2. a chamber for the to be pyrolisized material to go into. might be able to surround a cheap chamber with a thin protective coating. thin so as not to impede heat transfer. refractory mortar and sand maybe, the mortar is maybe $20 for all you'd need i think. or you may need to use a large diameter pipe and make a bottom and top for it out of thick (5/8"-1/2" i guess) metal slabs. it has to be somewhat thick because it will oxidize through quickly otherwise (would galvanization help or would you burn it out?) at the top there is a hole for outlet, there is no inlet hole.

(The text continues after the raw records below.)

/-- 0x6000: DRAM_RATE, DRAM_SIZE, SLOT_RESERVE, REFRESH_PERIOD, REFRESH_BUSY, HOT_HOLD_PERIOD, HOT_HOLD_LENGTH, WFETCH_LEAD, ROW_KEEP, REFRESH_BAND, SCRUB_INTERVAL, DRAM_CORRECTED, DRAM_UNCORRECTED, HOST_WINDOW_UNMAPPED, STREAM_ENTRIES, STREAM_OWNER_D0–D1, HOST_FRAME_MAP, STREAM_BANK_D0, STREAM_BANK_D1, RETENTION_RANGE, RETENTION_OWNER (ch. 07, ch. 14). -/
def objGroup6000 : ObjGroup where
  base := 0x6000; count := 1; perCtx := false; top := 0x2F
  rows := [
    ⟨0x01, 0x01, .enum, .rwInState, 1, true, 1, 1, [1, 0]⟩,
    ⟨0x02, 0x02, .u64, .const, 549755813888, false, 8, 1, []⟩,
    ⟨0x03, 0x03, .u8, .const, 16, false, 1, 1, []⟩,
    ⟨0x04, 0x04, .u8, .const, 45, false, 1, 1, []⟩,
    ⟨0x05, 0x05, .u8, .const, 40, false, 1, 1, []⟩,
    ⟨0x06, 0x06, .u16, .const, 720, false, 2, 1, []⟩,
    ⟨0x07, 0x07, .u8, .const, 64, false, 1, 1, []⟩,
    ⟨0x08, 0x08, .u8, .const, 32, false, 1, 1, []⟩,
    ⟨0x09, 0x09, .u16, .const, 4096, false, 2, 1, []⟩,
    ⟨0x0A, 0x0A, .u8, .ro, 1, false, 1, 1, []⟩,
    ⟨0x0B, 0x0B, .u16, .rw, 24, true, 2, 1, []⟩,
    ⟨0x0C, 0x0C, .u64, .rc, 0, false, 8, 1, []⟩,
    ⟨0x0D, 0x0D, .u64, .rc, 0, false, 8, 1, []⟩,
    ⟨0x0E, 0x0E, .u32, .rc, 0, false, 4, 1, []⟩,
    ⟨0x0F, 0x0F, .u16, .const, 2048, false, 2, 1, []⟩,
    ⟨0x10, 0x11, .u8, .ro, 255, false, 1, 1, []⟩,
    ⟨0x12, 0x12, .domain, .rw, 0, false, 2048, 4, []⟩,
    ⟨0x13, 0x14, .domain, .rw, 0, false, 131072, 64, []⟩,
    ⟨0x15, 0x16, .domain, .rw, 0, false, 131072, 64, []⟩,
    ⟨0x20, 0x27, .u32, .rw, 0, true, 4, 1, []⟩,
    ⟨0x28, 0x2F, .u8, .rw, 255, false, 1, 1, []⟩]

/-- 0x6010 + n: DRAM_INTERLEAVE, FRAME_MAP (ch. 07). -/
def objGroup6010 : ObjGroup where
  base := 0x6010; count := 16; perCtx := true; top := 0x02
  rows := [
    ⟨0x01, 0x01, .enum, .rwInState, 0, false, 1, 1, [0, 1, 2]⟩,
    ⟨0x02, 0x02, .domain, .rwInState, 0, false, 2048, 4, []⟩]

/-- 0x7000: SYNC_COUNTERS, SYNC_VIDS, WATCH_POOL, BARRIERS, DEBUG_COUNTER_SET, DEBUG_BARRIER_RELEASE, DEBUG_SYNC_WRITES (ch. 10). -/
def objGroup7000 : ObjGroup where
  base := 0x7000; count := 1; perCtx := false; top := 0x12
  rows := [
    ⟨0x01, 0x01, .u32, .const, 65536, false, 4, 1, []⟩,
    ⟨0x02, 0x02, .u16, .const, 4096, false, 2, 1, []⟩,
    ⟨0x03, 0x03, .u16, .const, 4096, false, 2, 1, []⟩,
    ⟨0x04, 0x04, .u16, .const, 1024, false, 2, 1, []⟩,
    ⟨0x10, 0x10, .domain, .wo, 0, false, 8, 8, []⟩,
    ⟨0x11, 0x11, .domain, .wo, 0, false, 2, 2, []⟩,
    ⟨0x12, 0x12, .u32, .rc, 0, false, 4, 1, []⟩]

/-- 0x7010 + n: CTX_RESET, SYNC_MAP, SYNC_INIT, BARRIER_BASE, BARRIER_COUNT, BARRIER_INIT, WATCH_QUOTA, WATCHES_HELD, SYNC_STATE, SYNC_DUMP, SYNC_OPS, REMOTE_REFUSED (ch. 10). -/
def objGroup7010 : ObjGroup where
  base := 0x7010; count := 16; perCtx := true; top := 0x0C
  rows := [
    ⟨0x01, 0x01, .enum, .wo, 1, false, 1, 1, [1, 2]⟩,
    ⟨0x02, 0x02, .domain, .rwInState, 0, false, 16384, 4, []⟩,
    ⟨0x03, 0x03, .domain, .rwInState, 0, false, 65536, 16, []⟩,
    ⟨0x04, 0x04, .u16, .rwInState, 0, false, 2, 1, []⟩,
    ⟨0x05, 0x05, .u16, .rwInState, 0, false, 2, 1, []⟩,
    ⟨0x06, 0x06, .domain, .rwInState, 0, false, 16384, 16, []⟩,
    ⟨0x07, 0x07, .u16, .rwInState, 1024, false, 2, 1, []⟩,
    ⟨0x08, 0x08, .u16, .ro, 0, false, 2, 1, []⟩,
    ⟨0x09, 0x09, .enum, .ro, 0, false, 1, 1, [0, 1, 2]⟩,
    ⟨0x0A, 0x0A, .domain, .ro, 0, false, 147488, 16, []⟩,
    ⟨0x0B, 0x0B, .u64, .rc, 0, false, 8, 1, []⟩,
    ⟨0x0C, 0x0C, .u32, .rc, 0, false, 4, 1, []⟩]

/-- 0x8000: FAULT_LOG_DEPTH, EVENT_LOG, EVENT_LOG_DEPTH, EVENTS_LOST, EVENT_ROUTE, EVENT_RESUME, BOOT_COUNT, MODULE_FAULTS, RESOURCE_OWNERS, LOCKSTEP_ENABLE, LOCKSTEP_CTX, LOCKSTEP_TIMEOUT, LOCKSTEP_DEPTH, LOCKSTEP_PHASES, LOCKSTEP_TRACE (ch. 11). -/
def objGroup8000 : ObjGroup where
  base := 0x8000; count := 1; perCtx := false; top := 0x25
  rows := [
    ⟨0x01, 0x01, .u8, .const, 64, false, 1, 1, []⟩,
    ⟨0x02, 0x02, .domain, .ro, 0, false, 131072, 32, []⟩,
    ⟨0x03, 0x03, .u16, .const, 4096, false, 2, 1, []⟩,
    ⟨0x04, 0x04, .u64, .rc, 0, false, 8, 1, []⟩,
    ⟨0x05, 0x05, .domain, .rw, 0, true, 16, 1, []⟩,
    ⟨0x06, 0x06, .domain, .wo, 0, false, 393216, 6, []⟩,
    ⟨0x07, 0x07, .u32, .ro, 0, true, 4, 1, []⟩,
    ⟨0x08, 0x08, .domain, .ro, 0, false, 4096, 64, []⟩,
    ⟨0x10, 0x10, .domain, .ro, 0, false, 4096, 4, []⟩,
    ⟨0x20, 0x20, .enum, .rwInState, 0, true, 1, 1, [0, 1]⟩,
    ⟨0x21, 0x21, .u8, .rwInState, 0, true, 1, 1, []⟩,
    ⟨0x22, 0x22, .u32, .rw, 10000, true, 4, 1, []⟩,
    ⟨0x23, 0x23, .u8, .const, 16, false, 1, 1, []⟩,
    ⟨0x24, 0x24, .u64, .rc, 0, false, 8, 1, []⟩,
    ⟨0x25, 0x25, .bool, .rw, 0, false, 1, 1, []⟩]

/-- 0x8010 + n: FAULT_FIRST, FAULT_LOG, FAULT_COUNT, FAULT_NOTICES (ch. 11). -/
def objGroup8010 : ObjGroup where
  base := 0x8010; count := 16; perCtx := true; top := 0x04
  rows := [
    ⟨0x01, 0x01, .domain, .ro, 0, false, 64, 64, []⟩,
    ⟨0x02, 0x02, .domain, .ro, 0, false, 4096, 64, []⟩,
    ⟨0x03, 0x03, .u32, .ro, 0, false, 4, 1, []⟩,
    ⟨0x04, 0x04, .domain, .ro, 0, false, 1024, 64, []⟩]

/-- 0x9000: PERTURB_ENABLE, PERTURB_INJECTIONS (ch. 11). -/
def objGroup9000 : ObjGroup where
  base := 0x9000; count := 1; perCtx := false; top := 0x02
  rows := [
    ⟨0x01, 0x01, .bool, .rw, 0, false, 1, 1, []⟩,
    ⟨0x02, 0x02, .u64, .rc, 0, false, 8, 1, []⟩]

/-- 0x9010 + n: PERTURB_SLOT, PERTURB_ARM, PERTURB_OWNER (ch. 11). -/
def objGroup9010 : ObjGroup where
  base := 0x9010; count := 16; perCtx := false; top := 0x03
  rows := [
    ⟨0x01, 0x01, .domain, .rw, 0, false, 32, 1, []⟩,
    ⟨0x02, 0x02, .enum, .wo, 0, false, 1, 1, [0, 1]⟩,
    ⟨0x03, 0x03, .u8, .ro, 255, false, 1, 1, []⟩]

/-- 0xA000: KEY_HASH, FW_IMAGE, FW_CTRL, FW_STATE, FW_OWNER, FW_SOURCE, FW_SVN, NOR_FW_VERSION, NOR_FW_SVN, ROLLBACK_FLOOR, PUSH_WINDOW, MODULE_RESET, FW_FAULTS, FW_IDLE_TIMEOUT, IDENTITY_STATUS, IDENTITY_PUBKEY, IDENTITY_CERT, ATTEST_NONCE, ATTEST_STATE, ATTEST_EVIDENCE, ATTEST_CTX, DEBUG_CHALLENGE, DEBUG_TOKEN, DEBUG_CLOSE, DEBUG_SCOPE (ch. 15). -/
def objGroupA000 : ObjGroup where
  base := 0xA000; count := 1; perCtx := false; top := 0x23
  rows := [
    ⟨0x01, 0x01, .domain, .const, 0, false, 32, 1, []⟩,
    ⟨0x02, 0x02, .domain, .wo, 0, false, 4194304, 1, []⟩,
    ⟨0x03, 0x03, .enum, .wo, 1, false, 1, 1, [1, 2, 3, 4, 5]⟩,
    ⟨0x04, 0x04, .enum, .ro, 0, false, 1, 1, [0, 1, 2, 3, 4, 5]⟩,
    ⟨0x05, 0x05, .u8, .ro, 255, false, 1, 1, []⟩,
    ⟨0x06, 0x06, .enum, .ro, 0, false, 1, 1, [0, 1, 2, 3, 4]⟩,
    ⟨0x07, 0x07, .u32, .ro, 0, false, 4, 1, []⟩,
    ⟨0x08, 0x08, .u32, .ro, 0, false, 4, 1, []⟩,
    ⟨0x09, 0x09, .u32, .ro, 0, false, 4, 1, []⟩,
    ⟨0x0A, 0x0A, .u32, .rw, 0, true, 4, 1, []⟩,
    ⟨0x0B, 0x0B, .u16, .rw, 1000, true, 2, 1, []⟩,
    ⟨0x0C, 0x0C, .enum, .wo, 1, false, 1, 1, [1]⟩,
    ⟨0x0D, 0x0D, .domain, .ro, 0, false, 1024, 64, []⟩,
    ⟨0x0E, 0x0E, .u16, .const, 60, false, 2, 1, []⟩,
    ⟨0x10, 0x10, .enum, .ro, 0, false, 1, 1, [0, 1, 2, 3, 4]⟩,
    ⟨0x11, 0x11, .domain, .ro, 0, false, 32, 1, []⟩,
    ⟨0x12, 0x12, .domain, .ro, 0, false, 7984, 1, []⟩,
    ⟨0x13, 0x13, .domain, .wo, 0, false, 32, 32, []⟩,
    ⟨0x14, 0x14, .enum, .ro, 0, false, 1, 1, [0, 1, 2]⟩,
    ⟨0x15, 0x15, .domain, .ro, 0, false, 18544, 1, []⟩,
    ⟨0x16, 0x16, .u16, .rw, 65535, false, 2, 1, []⟩,
    ⟨0x20, 0x20, .domain, .ro, 0, false, 16, 1, []⟩,
    ⟨0x21, 0x21, .domain, .wo, 0, false, 7952, 1, []⟩,
    ⟨0x22, 0x22, .enum, .wo, 1, false, 1, 1, [1]⟩,
    ⟨0x23, 0x23, .u16, .ro, 0, false, 2, 1, []⟩]

/-- 0xB000: PCIE_STATUS, BAR2_SIZE, DOORBELL_MAP, PROXY_HOME, X_FUNCTION, BRIDGE_QUEUES, MB_COLLISIONS, MB_STALE_ACKS, PROXY_REQUESTS (ch. 13). -/
def objGroupB000 : ObjGroup where
  base := 0xB000; count := 1; perCtx := false; top := 0x0A
  rows := [
    ⟨0x01, 0x01, .u32, .ro, 0, false, 4, 1, []⟩,
    ⟨0x02, 0x02, .u8, .ro, 39, false, 1, 1, []⟩,
    ⟨0x03, 0x03, .domain, .rw, 0, false, 256, 4, []⟩,
    ⟨0x04, 0x04, .u16, .rw, 65535, true, 2, 1, []⟩,
    ⟨0x05, 0x06, .enum, .rw, 0, true, 1, 1, [0, 1, 2]⟩,
    ⟨0x07, 0x07, .u8, .rw, 0, true, 1, 1, []⟩,
    ⟨0x08, 0x08, .u32, .rc, 0, false, 4, 1, []⟩,
    ⟨0x09, 0x09, .u32, .rc, 0, false, 4, 1, []⟩,
    ⟨0x0A, 0x0A, .u64, .rc, 0, false, 8, 1, []⟩]

/-- 0xB010 + n: VAT_ASSIGN, PAIL_PAGES, SLOT_TABLE, VAT_ENTRY, JOB_SEED, IMAGE_DIGEST (ch. 13). -/
def objGroupB010 : ObjGroup where
  base := 0xB010; count := 16; perCtx := true; top := 0x06
  rows := [
    ⟨0x01, 0x01, .domain, .rwInState, 0, false, 40, 1, []⟩,
    ⟨0x02, 0x02, .domain, .rwInState, 0, false, 6144, 1, []⟩,
    ⟨0x03, 0x03, .domain, .rwInState, 0, false, 20480, 4, []⟩,
    ⟨0x04, 0x04, .domain, .rwInState, 0, false, 1280, 4, []⟩,
    ⟨0x05, 0x05, .u64, .rwInState, 0, false, 8, 1, []⟩,
    ⟨0x06, 0x06, .domain, .rwInState, 0, false, 32, 1, []⟩]
/-- Every index block, in rising order (R530). -/
def objGroups : List ObjGroup :=
  [objGroup1000, objGroup1010, objGroup1020, objGroup1100, objGroup2000, objGroup2100, objGroup2110, objGroup2200, objGroup3000,
   objGroup3040, objGroup3100, objGroup3110, objGroup3120, objGroup4000, objGroup4100, objGroup4200, objGroup5000, objGroup5010,
   objGroup5020, objGroup5030, objGroup5100, objGroup5200, objGroup6000, objGroup6010, objGroup7000, objGroup7010, objGroup8000,
   objGroup8010, objGroup9000, objGroup9010, objGroupA000, objGroupB000, objGroupB010]

/-- The index block an index belongs to. -/
def objGroup (ix : Nat) : Option ObjGroup := objGroups.find? (fun g => decide (g.base ≤ ix) && decide (ix < g.base + g.count))

/-- The object named Index.Sub; subindex 0 is the CONST U8 of R498. -/
def objFind (ix sub : Nat) : Option ObjRow :=
  match objGroup ix with
  | none => none
  | some g =>
    if sub = 0 then some ⟨0, 0, .u8, .const, g.top, false, 1, 1, []⟩
    else g.rows.find? (fun r => decide (r.lo ≤ sub) && decide (sub ≤ r.hi))

/-- The default of a scalar object; LINK_WIDTH_CAP is 1 on an uplink (09 R381). -/
def objDefault (key : Nat) : Nat :=
  if decide (0x411003 ≤ key) && decide (key ≤ 0x411F03) && decide (key % 256 = 3) then 1
  else match objFind (key / 256) (key % 256) with
    | some r => r.default
    | none => 0

/-- Key of one byte of a DOMAIN object. -/
def domKey (key off : Nat) : Nat := key * 2 ^ 32 + off

/-- The default byte of a DOMAIN: 0xFF for SKIM_NEXT and EVENT_ROUTE, otherwise zero (09 R381, 11 R419). -/
def domDefault (k : Nat) : Byte :=
  if k / 2 ^ 32 = 0x420001 ∨ k / 2 ^ 32 = 0x800005 then 0xFF else 0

3. a quencher. apparently the quickness of the quenching is important, as the free radicals produced are rapidly combining to form tar and asphault as opposed to more useful things. A common way of doing this is to spray a lot of cooled pyrolysis oil into the hot stream within a cyclone seperator (like your flour mill thing). I don't know how practical that is. perhaps cooling the walls of the cyclone seperator and the tubing up to it also with running water from your cold well would work. this woukld need experimentation.
4. gas storage. an oil drum filled with water, inverted and subersed in water. A large version of how they collect gas in chemistry class. bubble the gas in through the bottom and you've got a valve on the exposed surface to let the gas out at your leisure. weights on top of the barral determine the psi of the storage. eventually this gas might be just redirected back to the furnace, but at first its good to know how much gas you are getting, and also you could use it as cooking gas to displace your propane.
At first i say skip 3 and just let bubbling through the water in 4 be the quench. then you could weigh the char and the gas and know how much oil you are producing. most of the oil would probably be in a film at the bottom of the gas collection, but i dont know how the wetness would affect it (i think some fractions would polymerize with the water, or form a stable emulsion). Theoretically, this would be the best quench as far as surface area of gas to thermal sink goes, so you'd get an estimate of how much oil very effective quenching would produce. then, when you have system data on flow rates and all that you can build a cyclone seperator and play with some better quenching ideas.